A critical step towards addressing AI model bias and subgroup disparities is the establishment of common principles, guidelines, and standards that model developers adhere to. These standards would need to emphasize the importance of fairness and transparency in AI systems' design and deployment. Proper documentation of model performance across patient subgroups is a minimum requirement. Depending on the clinical use case, models should be designed and evaluated with additional impact metrics that consider existing health inequities and possible harm for disadvantaged subgroups. Recent work by MEDFAIR,4 a benchmark for building and evaluating fair medical imaging models, is a contribution towards this. An ideal guideline would need to cover requirements for appropriate debiasing techniques and evaluation metrics for different sources of bias. These include, but are not limited to, bias arising from dataset composition, model feature encoding, the use of learned demographic features (also known as shortcut features), and bias in ground truth labels.
Datasets can encode bias, such as from underrepresentation of already disadvantaged subgroups. Clinician bias can also be reflected in data and learned by AI. In medical images, bias may even be introduced from access to different quality scanners. These biases in the data should be documented, e.g., by using “datasheets for datasets”.5 Federated learning methods can also aid in training/tuning model(s) on more varied databases from different parts of the world and/or from underrepresented subgroups. Moreover, dataset bias mitigating strategies may be helpful, including dataset preprocessing, e.g., reweighing unintended features so that they are statistically independent of the target/outcome label.6 However, it is unclear how well these methods work for medical images.
Model feature encoding is another source of bias. AI models can identify race and sex from medical images across modalities and use these characteristics to detect diseases, even when such characteristics are not associated with the diagnosis.1 Even after removing sensitive information from datasets, which may not even be possible for medical images, models can still encode and use other correlated features for prediction.
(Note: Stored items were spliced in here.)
theorem State.bootRomBegins_keep (s : State) {k0 : Nat} {z0 : State} (hk : Nat.land 0x7fe3ffffffea k0 = 0x7fe3ffffffea) (hz : Keep k0 z0 s) : Keep k0 z0 (State.bootRomBegins s) := by
  refine Keep.step ?_ hk hz
  unfold State.bootRomBegins
  try simp -zeta only [State.fold_mb]
  repeat' first
    | with_reducible refine Keep.ite ?_ ?_
    | with_reducible refine Keep.foldl _ ?_ ?_
    | intro u x hu
    | intro u hu
    | with_reducible apply runSentence_keep
    | with_reducible apply State.complete_keep
    | with_reducible apply Keep.set_mb
    | with_reducible exact Keep.refl _ _
    | with_reducible assumption
    | exact rfl
    | exact id
    | exact Or.inl rfl
    | exact Or.inr rfl
    | exact Or.inr (List.prefix_refl _)
    | exact Or.inr fun _ => rfl
    | exact Or.inr ⟨rfl, rfl, rfl⟩
    | exact Or.inr fun _ => ⟨rfl, rfl, rfl⟩
    | exact Or.inr fun _ => ⟨rfl, rfl⟩
    | split
    | dsimp only

theorem State.endRecovery_keep (s : State) (b : Bool) {k0 : Nat} {z0 : State} (hk : Nat.land 0x120000001b80 k0 = 0x120000001b80) (hz : Keep k0 z0 s) : Keep k0 z0 (State.endRecovery s b) := by
  refine Keep.step ?_ hk hz
  unfold State.endRecovery
  repeat' first
    | with_reducible refine Keep.ite ?_ ?_
    | with_reducible apply State.modFw_keep
    | with_reducible apply State.finish_keep
    | with_reducible exact Keep.refl _ _
    | with_reducible assumption
    | exact rfl
    | exact id
    | exact Or.inl rfl
    | exact Or.inr rfl
    | exact Or.inr (List.prefix_refl _)
    | exact Or.inr fun _ => rfl
    | exact Or.inr ⟨rfl, rfl, rfl⟩
    | exact Or.inr fun _ => ⟨rfl, rfl, rfl⟩
    | exact Or.inr fun _ => ⟨rfl, rfl⟩
    | split
    | dsimp only

theorem State.firmwareUp_keep (s : State) (b : Bool) {k0 : Nat} {z0 : State} (hk : Nat.land 0x128000001ba0 k0 = 0x128000001ba0) (hz : Keep k0 z0 s) : Keep k0 z0 (State.firmwareUp s b) := by
  refine Keep.step ?_ hk hz
  unfold State.firmwareUp
  try simp -zeta only [State.fold_thm]
  repeat' first
    | with_reducible refine Keep.ite ?_ ?_
    | with_reducible apply State.modFw_keep
    | with_reducible apply State.endRecovery_keep
    | with_reducible apply State.upStep_keep
    | with_reducible apply Keep.set_thm
    | with_reducible exact Keep.refl _ _
    | with_reducible assumption
    | exact rfl
    | exact id
    | exact Or.inl rfl
    | exact Or.inr rfl
    | exact Or.inr (List.prefix_refl _)
    | exact Or.inr fun _ => rfl
    | exact Or.inr ⟨rfl, rfl, rfl⟩
    | exact Or.inr fun _ => ⟨rfl, rfl, rfl⟩
    | exact Or.inr fun _ => ⟨rfl, rfl⟩
    | split
    | dsimp only

theorem State.fold_dev_thm (t : State) (dev' : type_of% t.dev) (thm' : type_of% t.thm) :
    State.mk t.pending t.free t.fuses dev' t.shut t.mb t.ev t.icu t.hif t.err t.tku t.params t.stats t.line t.host t.group t.port t.block t.eng t.hinge t.lex t.mem t.rep t.ocu t.cal thm' t.tst t.pmc t.pwr t.fw t.cap = ((t.withDev dev').withThm thm') := rfl

theorem State.firmwareDown_keep (s : State) {k0 : Nat} {z0 : State} (hk : Nat.land 0x7fe3ffffffea k0 = 0x7fe3ffffffea) (hz : Keep k0 z0 s) : Keep k0 z0 (State.firmwareDown s) := by
  refine Keep.step ?_ hk hz
  unfold State.firmwareDown
  try simp -zeta only [State.fold_dev_thm, State.fold_dev, State.fold_thm]
  repeat' first
    | with_reducible refine Keep.ite ?_ ?_
    | with_reducible apply State.modFw_keep
    | with_reducible apply State.finishOpt_keep
    | with_reducible apply State.startFail_keep
    | with_reducible apply State.settle_keep
    | with_reducible apply State.bootRomBegins_keep
    | with_reducible apply Keep.set_dev
    | with_reducible apply Keep.set_thm
    | with_reducible exact Keep.refl _ _
    | with_reducible assumption
    | exact rfl
    | exact id
    | exact Or.inl rfl
    | exact Or.inr rfl
    | exact Or.inr (List.prefix_refl _)
    | exact Or.inr fun _ => rfl
    | exact Or.inr ⟨rfl, rfl, rfl⟩
    | exact Or.inr fun _ => ⟨rfl, rfl, rfl⟩
    | exact Or.inr fun _ => ⟨rfl, rfl⟩
    | split
    | dsimp only

theorem execFirmwareLoadDone_keep (ok : Bool) (s : State) {t : State} (h : execFirmwareLoadDone ok s = .next t) : Keep 0x7fe3ffffffea s t := by
  unfold execFirmwareLoadDone at h
  injection h with h
  subst h
  repeat' first
    | with_reducible refine Keep.ite ?_ ?_
    | intro u hu
    | with_reducible apply State.firmwareUp_keep
    | with_reducible apply State.settle_keep
    | with_reducible apply State.modFw_keep
    | with_reducible apply State.firmwareDown_keep
    | with_reducible exact Keep.refl _ _
    | with_reducible assumption
    | exact rfl
    | exact id
    | exact Or.inl rfl
    | exact Or.inr rfl
    | exact Or.inr (List.prefix_refl _)
    | exact Or.inr fun _ => rfl
    | exact Or.inr ⟨rfl, rfl, rfl⟩
    | exact Or.inr fun _ => ⟨rfl, rfl, rfl⟩
    | exact Or.inr fun _ => ⟨rfl, rfl⟩
    | split
    | dsimp only

theorem State.railSeen_keep (s : State) {k0 : Nat} {z0 : State} (hk : Nat.land 0x300 k0 = 0x300) (hz : Keep k0 z0 s) : Keep k0 z0 (State.railSeen s) := by
  refine Keep.step ?_ hk hz
  unfold State.railSeen
  repeat' first
    | with_reducible refine Keep.ite ?_ ?_
    | with_reducible apply State.raise_keep
    | with_reducible exact Keep.refl _ _
    | with_reducible assumption
    | exact rfl
    | exact id
    | exact Or.inl rfl
    | exact Or.inr rfl
    | exact Or.inr (List.prefix_refl _)
    | exact Or.inr fun _ => rfl
    | exact Or.inr ⟨rfl, rfl, rfl⟩
    | exact Or.inr fun _ => ⟨rfl, rfl, rfl⟩
    | exact Or.inr fun _ => ⟨rfl, rfl⟩
    | split
    | dsimp only

theorem execStartUpComplete_keep (s : State) {t : State} (h : execStartUpComplete s = .next t) : Keep 0x7fe3ffffffea s t := by
  unfold execStartUpComplete at h
  injection h with h
  subst h
  try simp -zeta only [State.fold_dev]
  repeat' first
    | with_reducible refine Keep.ite ?_ ?_
    | intro u hu
    | with_reducible apply State.setMode_keep
    | with_reducible apply State.railSeen_keep
    | with_reducible apply State.follow_keep
    | with_reducible apply State.beginWaiting_keep
    | with_reducible apply Keep.set_dev
    | with_reducible exact Keep.refl _ _
    | with_reducible assumption
    | exact rfl
    | exact id
    | exact Or.inl rfl
    | exact Or.inr rfl
    | exact Or.inr (List.prefix_refl _)
    | exact Or.inr fun _ => rfl
    | exact Or.inr ⟨rfl, rfl, rfl⟩
    | exact Or.inr fun _ => ⟨rfl, rfl, rfl⟩
    | exact Or.inr fun _ => ⟨rfl, rfl⟩
    | split
    | dsimp only

theorem execNewPaneResumed_keep (s : State) {t : State} (h : execNewPaneResumed s = .next t) : Keep 0x7fe3ffffffea s t := by
  unfold execNewPaneResumed at h
  injection h with h
  subst h
  try simp -zeta only [State.fold_dev]
  repeat' first
    | with_reducible refine Keep.ite ?_ ?_
    | intro u hu
    | with_reducible apply State.modFw_keep
    | with_reducible apply State.settle_keep
    | with_reducible apply State.beginWaiting_keep
    | with_reducible apply Keep.set_dev
    | with_reducible exact Keep.refl _ _
    | with_reducible assumption
    | exact rfl
    | exact id
    | exact Or.inl rfl
    | exact Or.inr rfl
    | exact Or.inr (List.prefix_refl _)
    | exact Or.inr fun _ => rfl
    | exact Or.inr ⟨rfl, rfl, rfl⟩
    | exact Or.inr fun _ => ⟨rfl, rfl, rfl⟩
    | exact Or.inr fun _ => ⟨rfl, rfl⟩
    | split
    | dsimp only

theorem execPaneSwitchTimeout_keep (s : State) {t : State} (h : execPaneSwitchTimeout s = .next t) : Keep 0x7fe3ffffffea s t := by
  unfold execPaneSwitchTimeout at h
  injection h with h
  subst h
  repeat' first
    | with_reducible refine Keep.ite ?_ ?_
    | intro u hu
    | with_reducible apply State.switchFail_keep
    | with_reducible apply State.beginWaiting_keep
    | with_reducible exact Keep.refl _ _
    | with_reducible assumption
    | exact rfl
    | exact id
    | exact Or.inl rfl
    | exact Or.inr rfl
    | exact Or.inr (List.prefix_refl _)
    | exact Or.inr fun _ => rfl
    | exact Or.inr ⟨rfl, rfl, rfl⟩
    | exact Or.inr fun _ => ⟨rfl, rfl, rfl⟩
    | exact Or.inr fun _ => ⟨rfl, rfl⟩
    | split
    | dsimp only

theorem execMbxDoorbellRing_keep (verb noun : Byte) (m : Sentence) (s : State) {t : State} (h : execMbxDoorbellRing verb noun m s = .next t) : Keep 0x7fe3ffffffea s t := by
  unfold execMbxDoorbellRing at h
  injection h with h
  subst h
  repeat' first
    | with_reducible refine Keep.ite ?_ ?_
    | intro u hu
    | with_reducible apply submit_keep
    | with_reducible apply runSentence_keep
    | with_reducible exact Keep.refl _ _
    | with_reducible assumption
    | exact rfl
    | exact id
    | exact Or.inl rfl
    | exact Or.inr rfl
    | exact Or.inr (List.prefix_refl _)
    | exact Or.inr fun _ => rfl
    | exact Or.inr ⟨rfl, rfl, rfl⟩
    | exact Or.inr fun _ => ⟨rfl, rfl, rfl⟩
    | exact Or.inr fun _ => ⟨rfl, rfl⟩
    | split
    | dsimp only

theorem State.doorbell_keep (s : State) (r : Requester) (n : Nat) (v : Word) {k0 : Nat} {z0 : State} (hk : Nat.land 0x7fe3ffffffea k0 = 0x7fe3ffffffea) (hz : Keep k0 z0 s) : Keep k0 z0 (State.doorbell s r n v) := by
  refine Keep.step ?_ hk hz
  unfold State.doorbell
  try simp -zeta only [State.fold_mb]
  repeat' first
    | exact fun u hu => runSentence_keep _ _ _ _ rfl hu
    | with_reducible refine Keep.ite ?_ ?_
    | with_reducible apply State.ring_keep
    | with_reducible apply runSentence_keep
    | with_reducible apply Keep.set_mb
    | with_reducible exact Keep.refl _ _
    | with_reducible assumption
    | exact rfl
    | exact id
    | exact Or.inl rfl
    | exact Or.inr rfl
    | exact Or.inr (List.prefix_refl _)
    | exact Or.inr fun _ => rfl
    | exact Or.inr ⟨rfl, rfl, rfl⟩
    | exact Or.inr fun _ => ⟨rfl, rfl, rfl⟩
    | exact Or.inr fun _ => ⟨rfl, rfl⟩
    | split
    | dsimp only

theorem execRegisterWrite_keep (r : Requester) (off : Nat) (v : Word) (whole : Bool) (s : State) {t : State} (h : execRegisterWrite r off v whole s = .next t) : Keep 0x7fe3ffffffea s t := by
  unfold execRegisterWrite at h
  injection h with h
  subst h
  repeat' first
    | with_reducible refine Keep.ite ?_ ?_
    | intro u hu
    | with_reducible apply State.onBus_keep
    | with_reducible apply State.discardWrite_keep
    | with_reducible apply State.doorbell_keep
    | with_reducible apply State.boxWrite_keep
    | with_reducible apply State.blockWrite_keep
    | with_reducible exact Keep.refl _ _
    | with_reducible assumption
    | exact rfl
    | exact id
    | exact Or.inl rfl
    | exact Or.inr rfl
    | exact Or.inr (List.prefix_refl _)
    | exact Or.inr fun _ => rfl
    | exact Or.inr ⟨rfl, rfl, rfl⟩
    | exact Or.inr fun _ => ⟨rfl, rfl, rfl⟩
    | exact Or.inr fun _ => ⟨rfl, rfl⟩
    | split
    | dsimp only

end Sys2Proof.Machine
end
The “fairness through awareness” framework7 shows why we cannot assume sensitive information has been expunged from a dataset. The framework also offers a metric-based approach for ensuring that a model's labeling of similar individuals is indeed similar.
Furthermore, models can inherit disparities from medical data through learning to depend on correlations between unrelated input features (e.g., nonbinary gender, immigration status), and the predicted outcomes. Glocker et al. highlighted difficulties in detecting what information is used in model predictions,3 despite trying a range of methods from transfer learning, multitask learning, and unsupervised exploration of feature representations. Besides these methods, algorithmic transparency, explainability and interpretability,8,9 focus instead on understanding how encoded input features are used for model prediction. Without an in-depth understanding of what features AI models use in making predictions, the promise of AI may not be realized.
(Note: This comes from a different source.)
/-- The components that some command changes: all but the queue of waiting commands, the fuses. -/
def anyMask : Nat := 0xfffffffffffa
Few have explored metrics that quantify the effect of training on potentially biased ground truth labels. The closest in the fairness literature involves social welfare functions6 that aim to capture the underlying social phenomena and inequities when the model learns from data. More work is needed to develop metrics that are not completely reliant on ground truth labels for assessing readiness of medical imaging AI tools. Short of such metrics, intra- and post-processing de-biasing techniques may help reduce subgroup performance disparity. An example was employed in recent work on neural network pruning and fine-tuning for chest X-ray classifiers.10
AI in healthcare is intended to improve access to quality healthcare, especially for those who are marginalized. It is worrisome to find evidence across many works that these models utilize non-clinical demographic attributes and are likely to propagate existing disparities. Current attempts to understand how imaging models encode and use non-clinical demographic information for prediction are encouraging, but are still limited. More interdisciplinary communication and collaboration between AI researchers, healthcare providers, social scientists, and the public would be needed to advance fairness, transparency, and accountability of medical imaging models.
Contributors
All the authors participated in the outline development, writing and editing of the manuscript.
Declaration of interests
L.A.C. received support for attending meetings and/or for travel by Massachusetts Institute of Technology, and cloud credits from Amazon, Google, and Oracle. The other authors have no conflicts of interest to declare.
References
- 1.Gichoya J.W., Banerjee I., Bhimireddy A.R., et al. AI recognition of patient race in medical imaging: a modeling study. Lancet Digit Health. 2022;4(6):e406–e414. doi: 10.1016/S2589-7500(22)00063-2. [DOI] [PMC free article] [PubMed] [Google Scholar]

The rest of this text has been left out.